[AVAILABLE DATA — start]

/-- A request frame is delivered locally (Table 10.6). -/
def State.isLocal (s : State) (dst : Nat) : Bool := s.ownDst dst || s.inGroup dst || dst == 255

/-- Frames that wait for a local buffer take one (R234). -/
def State.fillLocal : Nat → State → State
  | 0, s => s
  | n + 1, s =>
    match s.link.hold with
    | [] => s
    | b :: bs =>
      if s.link.loc.length < 64 then
        ((s.updLink fun k => { k with hold := bs, loc := k.loc ++ [b] }).freeRelay false 1).fillLocal n
      else s

/-- What a local frame meets on arrival: the link engine's own answers (first row of Table 10.7, R229), or a local
buffer. ENUM and WAKE are taken in every case (R241, R251). The state, and whether it waits for a buffer. -/
def State.localIn (s : State) (b : List Byte) (uni : Bool) : State × Bool :=
  let special := frType b == 0x10 || frType b == 0x04
  if frFits b = false then
    let s1 := s.countProto
    (if uni then s1.answer b 2 0 0 else s1, false)
  else if special = false ∧ (s.sys.bootDone = false ∨ s.up 1 = false ∨ s.pwr.pathHold) then
    (if uni then s.answer b 10 0 0 else s, false)
  else if s.link.loc.length < 64 then (s.updLink fun k => { k with loc := k.loc ++ [b] }, false)
  else (s.updLink fun k => { k with hold := k.hold ++ [b] }, true)

/-- A request frame taken on UP (Table 10.6). Its relay buffer is freed once nothing holds it. -/
def State.routeReq (s : State) (b : List Byte) : State :=
  let dst := frDst b
  if dst = 0 then s.countProto.freeRelay false 1
  else
    let here := s.isLocal dst
    let r := if here then s.localIn b (frUnicast b) else (s, false)
    let on := !s.ownDst dst && frType b != 0x10
    if on && r.1.hopIsUp true then r.1.sendOn true (!r.2) b
    else
      let s1 := if on && frUnicast b then r.1.answer b 2 0 0 else r.1
      if r.2 then s1 else s1.freeRelay false 1

/-- A response frame taken on DN goes on toward the head-end, or is dropped while the UP hop is not UP. -/
def State.routeRsp (s : State) (b : List Byte) : State :=
  if s.hopIsUp false then s.sendOn false true b
  else
    ((s.updLink fun k => { k with drops := satAdd 65535 k.drops 1 }).raise 19 .granted (wordOf (2 + 256))).freeRelay
      true 1

/-- A frame ends on a port (R232). -/
def State.frameIn (s : State) (dn : Bool) (hseq notHseq : Byte) (b : List Byte) (codeErrs : Nat) (abort : Bool) :
    State :=
  let s1 := s.countCodes codeErrs
  if s.hopIsUp dn = false then s
  else if abort then s1
  else if notHseq ≠ ~~~hseq then s1.countCode
  else
    let rsp := frRsp b
    let e := ((s.lport dn).cls rsp).expect
    let long := decide (b.length = frSize b ∧ frLen b ≤ 576)
    let good := frFcsOk b
    let s2 := if good then s1 else s1.updLink fun k => { k with fcs := sat16 k.fcs }
    if codeErrs = 0 ∧ long ∧ good ∧ hseq.toNat = e then
      let s3 := (s2.updCls dn rsp fun c => { c with expect := (c.expect + 1) % 256 }).emit dn
        (.ack (bitNat rsp) hseq.toNat)
      if rsp ≠ dn then s3.countProto
      else if rsp then s3.routeRsp b else s3.routeReq b
    else if 1 ≤ (e + 256 - hseq.toNat) % 256 ∧ (e + 256 - hseq.toNat) % 256 ≤ 8 then
      s2.emit dn (.ack (bitNat rsp) hseq.toNat)
    else
      s2.emit dn (.nak (bitNat rsp) e (if codeErrs ≠ 0 then 2 else if !long then 4 else if !good then 1 else 3))

/-- The oldest local frame, if it is of a TYPE, taken out of its buffer. -/
def State.takeLocal (s : State) (type : Nat) : Option (State × List Byte) :=
  match s.link.loc with
  | b :: bs => if frType b = type then some ((s.updLink fun k => { k with loc := bs }).fillLocal 4, b) else none
  | [] => none

/-! ## The TICK set (R244 to R247) -/

/-- The CHK byte of a TICK set (Table 10.2). -/
def tickChk (flags low : Byte) (lead : BitVec 24) : Byte :=
  0x5A#8 ^^^ flags ^^^ low ^^^ lead.setWidth 8 ^^^ (lead >>> 8).setWidth 8 ^^^ (lead >>> 16).setWidth 8

/-- A valid TICK goes on to DN, with LATE set where its LEAD would fall below 0 (R244, R245). -/
def State.tickOn (s : State) (flags low lead held : Nat) : State :=
  if s.hopIsUp true = false then s
  else
    let cost := held + s.link.dn.delay
    if lead < cost then
      ((s.updLink fun k => { k with late := sat16 k.late }).emit true
        (.tick (if 2 ≤ flags % 4 then flags else flags + 2) low 0)).raise 22 .granted 1
    else s.emit true (.tick flags low (lead - cost))

/-- LOW of a TICK compared with the number of the boundary it marks, on a device locked to the link (R247). -/
def State.lowCheck (s : State) (low : Nat) (next : Bool) : State :=
  let own := (s.now + bitNat next) % 256
  if s.tick.st = .lockedLink ∧ s.ticking ∧ own ≠ low then
    let s1 := s.updLink fun k => { k with lowErr := sat16 k.lowErr }
    if s.tick.lowWait = 0 then
      (s1.updTick fun k => { k with lowWait := 256 }).raise 20 .granted (wordOf (own + 256 * low))
    else s1
  else s

/-- A stored TICKNUM meets the TICK with its LOW (R247). `next`: the boundary nearest the marked one is the one to
come. -/
def State.ticknumMatch (s : State) (low : Nat) (next : Bool) : State :=
  match s.tick.ticknum with
  | some n =>
    if n.toNat % 256 = low ∧ s.up 1 then
      let s1 := s.updTick fun k => { k with ticknum := none }
      if next then s1.updTick fun k => { k with load := some n, loadLink := true } else s1.loadNumber n true true
    else s.lowCheck low next
  | none => s.lowCheck low next

/-- The tick number is the link's to set (R45, Table 2.1): SRC in force allows LINK, and DSYNC is not the source in use
(log entry 134). -/
def State.numberFromLink (s : State) : Bool := srcAllows s.tick.srcF s.tick.dsyncF false && s.tick.use != some true

/-- A TICK set on UP. One that fails R227 counts; a valid one goes on, and unless LATE is an arrival at LEAD after it.
An arrival after the boundary that it does not itself make waits for that boundary. -/
def State.tickSet (s : State) (flags low : Byte) (lead : BitVec 24) (chk : Byte) (codeErr : Bool) (phase : Int)
    (held : Nat) : State :=
  if s.hopIsUp false = false then s
  else if codeErr ∨ chk ≠ tickChk flags low lead then s.countCode
  else
    let s1 := (s.updLink fun k => { k with tickLead := lead.toNat, tickLow := low.toNat }).tickOn flags.toNat low.toNat
      lead.toNat held
    let next := decide (phase ≤ (lead.toNat : Int))
    let flip := flags.getLsbD 0
    if flags.getLsbD 1 then s1
    else
      let s3 := if s.numberFromLink then s1.ticknumMatch low.toNat next else s1
      if srcAllows s.tick.srcF s.tick.dsyncF false = false then s3
      else if next ∧ 0 < phase ∧ ¬(s.tick.st = .lockedLink) then
        s3.updTick fun k => { k with later := some (phase, flip) }
      else s3.arrival false phase flip next

end Sys2Proof.Machine
end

[AVAILABLE DATA — finish]

PROBLEM DETAILS:
Copy out, in full, each line above that has the word "tickOn" in it.

SOLUTION FOR THIS TASK:
def State.tickOn (s : State) (flags low lead held : Nat) : State :=
    let s1 := (s.updLink fun k => { k with tickLead := lead.toNat, tickLow := low.toNat }).tickOn flags.toNat low.toNat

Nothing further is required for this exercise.